FFRF urges IRS to look into church electioneering
FFRF is asking the IRS to investigate electioneering by church groups in four states. Multiple churches in Alaska, California, New Mexico and Texas have engaged in politicking, according to an investigation in the Texas Tribune.
As nonprofit organizations, churches are given a 501(c)(3) status, allowing for donations to be tax exempt. However, keeping this status requires a nonprofit organization, either secular or religious, to refrain from engaging in directly encouraging members of their organization to support one political party over another. FFRF has compiled a series of letters detailing churches that have engaged in electioneering and politicking, and is asking the IRS to determine if these churches are no longer suitable for a 501(c)(3) status.

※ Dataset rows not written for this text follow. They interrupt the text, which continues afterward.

/-- While storing is enabled there is room for one more page (R51). -/
theorem storeAfter_length_le (s : State) (hs : StoreInv s) (he : StoringEnabled s) : (storeAfter s).length ≤ 32 := by
  have hroom : (storeBefore s).length < 32 := by
    obtain ⟨-, -, -, hen, -⟩ := hs
    unfold storeBefore
    split
    · exact Nat.zero_lt_succ _
    · next hsame => exact hen (he.resolve_left hsame)
  have hput := length_mapPut (headerPid (pageHeader s)) (payloadInPageIn s) _ _ _ (storeBefore_wf s hs).1
  unfold storeAfter
  rw [hput]
  split <;> omega

/-- A recovered message has a row of 53 bytes for each page selected. -/
theorem recoveredMessage_length (poly : BitVec 9) (gen : Fin 92 → Fin 32 → Byte) (ms : Nat) (pages : List (Nat × List Byte))
    (m : Matrix) (hlen : pages.length = ms) (hpages : ∀ p ∈ pages, p.2.length = 53)
    (h : recoveredMessage poly gen ms pages = some m) : m.flatten.length = 53 * ms := by
  have ha : hasShape ms ms (pages.map fun p => generatorRow gen ms p.1) = true := by
    rw [hasShape_iff]; exact ⟨by simp [hlen], List.forall_mem_map.mpr fun _ _ => generatorRow_length ..⟩
  have hc : hasShape ms 53 (pages.map fun p => p.2) = true := by
    rw [hasShape_iff]; exact ⟨by simp [hlen], List.forall_mem_map.mpr hpages⟩
  rw [flatten_length ms 53 m (solve_shape poly ms 53 _ _ m ha hc h), Nat.mul_comm]

/-- HAS_PAGE keeps the invariant for every polynomial and matrix, case by case of R283. -/
theorem inv_hasPageWith (poly : BitVec 9) (gen : Fin 92 → Fin 32 → Byte) (s : State) (hs : Inv s) :
    Inv (hasPageWith poly gen s) := by
  have hinv := hs
  obtain ⟨hcur, hstore, ⟨hbuf, hpage⟩, hpopc, hms⟩ := hs
  rcases hasPageWith_cases poly gen s with
    ⟨-, he⟩ | ⟨-, -, he⟩ | ⟨-, -, -, -, he⟩ | ⟨-, -, he⟩ | ⟨hv, -, hfew, he⟩ | ⟨hv, hen, hall, ⟨-, he⟩ | ⟨m, hm, he⟩⟩
  all_goals rw [he]
  · exact hinv
  · exact hinv
  · exact hinv
  · obtain ⟨hwf, hpages, hcount, hroom, -⟩ := hstore
    exact ⟨hcur, ⟨hwf, hpages, hcount, hroom, nofun⟩, ⟨hbuf, hpage⟩, hpopc, hms⟩
  · obtain ⟨hwf, hpages⟩ := storeAfter_wf s hstore hv
    have hlt : (storeAfter s).length < 32 := lt_of_lt_of_le hfew (headerMs_le _)
    exact ⟨hcur, ⟨hwf, hpages, hlt.le, fun _ => hlt, nofun⟩, ⟨hbuf, hpage⟩, hpopc, lastMs_stored_le s⟩
  · exact ⟨hcur, ⟨rfl, by simp, Nat.zero_le _, nofun, fun _ => rfl⟩, ⟨hbuf, hpage⟩, hpopc, Nat.zero_le 32⟩
  · obtain ⟨hwf, hpages⟩ := storeAfter_wf s hstore hv
    have hle := headerMs_le (pageHeader s)
    have hbytes : m.flatten.length = 53 * headerMs (pageHeader s) :=
      recoveredMessage_length poly gen _ _ m (List.length_take_of_le hall) (fun p hp => hpages p (List.mem_of_mem_take hp)) hm
    have hwrite : (s.buf.writeBytes 0 m.flatten).wf 2048 = true := wf_writeBytes _ _ 0 2048 hbuf (by omega)
    have hlen : (BitVec.ofNat 16 (424 * headerMs (pageHeader s))).toNat ≤ 16384 := by
      rw [BitVec.toNat_ofNat, Nat.mod_eq_of_lt (by omega)]; omega
    exact ⟨⟨Nat.zero_le _, Nat.zero_le _, hlen⟩,
      ⟨hwf, hpages, storeAfter_length_le s hstore hen, nofun, nofun⟩,
      ⟨hwrite, hpage⟩, hpopc, lastMs_stored_le s⟩

/-! ### Every command -/

/-- A well-formed command keeps the invariant. The bound on the width is needed by FD_RDPC alone, for FDX.POPC. -/
theorem inv_exec (i : Instr) (s t : State) (hwf : i.wellFormed = true) (hs : Inv s) (h : exec i s = .next t) : Inv t := by
  have hinv := hs
  obtain ⟨⟨hmark, hpos, hlen⟩, hrest⟩ := hs
  cases i with
  | nop => cases h; exact hinv
  | bcReset => cases h; exact ⟨⟨Nat.le_refl 0, Nat.le_refl 0, Nat.zero_le _⟩, hrest⟩
  | bcRdu n => cases h; exact inv_readField _ _ _ s hinv fun _ => ⟨hinv, rfl, rfl⟩
  | bcRdi n => cases h; exact inv_readField _ _ _ s hinv fun _ => ⟨hinv, rfl, rfl⟩
  | bcRem => cases h; exact hinv
  | bcPos => cases h; exact hinv
  | bcSubr a n => cases h; exact inv_requireBits _ _ _ s hinv fun _ => hinv
  | bcSeek p => cases h; exact inv_requireBits _ _ _ s hinv fun hp => ⟨⟨hmark, hp, hlen⟩, hrest⟩
  | bcMark => cases h; exact ⟨⟨hpos, hpos, hlen⟩, hrest⟩
  | bcRewind => cases h; exact ⟨⟨hmark, hmark, hlen⟩, hrest⟩
  | bcReq m => cases h; exact inv_requireBits _ _ _ s hinv fun _ => hinv
  | fdRds n => cases h; exact inv_readField _ _ _ s hinv fun v => ⟨inv_setUnav s (isMinCode (width n) v) hinv, rfl, rfl⟩
  | fdRdsx n x => cases h; exact inv_readField _ _ _ s hinv fun v => ⟨inv_setUnav s (isSentinel (width n) v x) hinv, rfl, rfl⟩
  | fdRdpc n =>
    have hn : width n ≤ 64 := Laws.WidthBounded.fdRdpc n hwf
    cases h; exact inv_readField _ _ _ s hinv fun v => ⟨inv_setPopc s v _ hinv hn, rfl, rfl⟩
  | hasPage => cases h; exact inv_hasPageWith _ _ s hinv
  | hasClear =>
    obtain ⟨-, hmem, hpopc, -⟩ := hrest
    cases h
    exact ⟨⟨hmark, hpos, hlen⟩, ⟨rfl, by simp, Nat.zero_le _, fun _ => Nat.zero_lt_succ _, fun _ => rfl⟩, hmem, hpopc, Nat.zero_le 32⟩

FFRF Equal Justice Works Fellow Kat Grant wrote IRS Commissioner Douglas O’Donnell that such conduct is a violation of IRS Code.
Pastor Greg Fairrington of the Destiny Christian Church, based in Rocklin, Calif., reportedly conducted a service with blatant politicking on May 16. Fairrington prayed in front of his congregation, stating, “Lord God, that you would inspire voters here in the state of California to cast their vote for the sanctity of life. Lord God, that they would get behind a conservative Christian candidate.”
Several Texas churches also were reported to have engaged in electioneering. On April 7, Carver Park Baptist Church Senior Pastor Gaylon Foreman explicitly voiced support for Waco Independent School District school board candidate Marlon Jones. First Baptist Grapevine Senior Pastor Doug Page in Grapevine, Texas, and Gateway Church Senior Pastor Robert Morris in Southlake, Texas, made statements asking their respective churches to support multiple candidates as part of their “church families.”
These examples, and many others, would disqualify each church from retaining 501(c)(3) status as a nonprofit organization, which allows donations to these institutions to be tax exempt. “The Internal Revenue Code states that to retain their 501(c)(3) status an organization cannot ‘participate in, or intervene in (including the publishing or distributing of statements), any political campaign on behalf of (or in opposition to) any candidate for public office,’” FFRF writes to the IRS.
FFRF takes its status as a nonprofit organization very seriously. The state/church watchdog is careful to avoid dispensing endorsements to any candidate in any political race.
“Tax-free status is a huge benefit, a public subsidy that is awarded to nonprofit organizations contingent in part on a lack of electioneering,” FFRF Co-President Annie Laurie Gaylor says. “Secular nonprofits are well aware of this fact while many churches are overtly flouting the law. The IRS must set an example by penalizing them for this abuse of public trust.”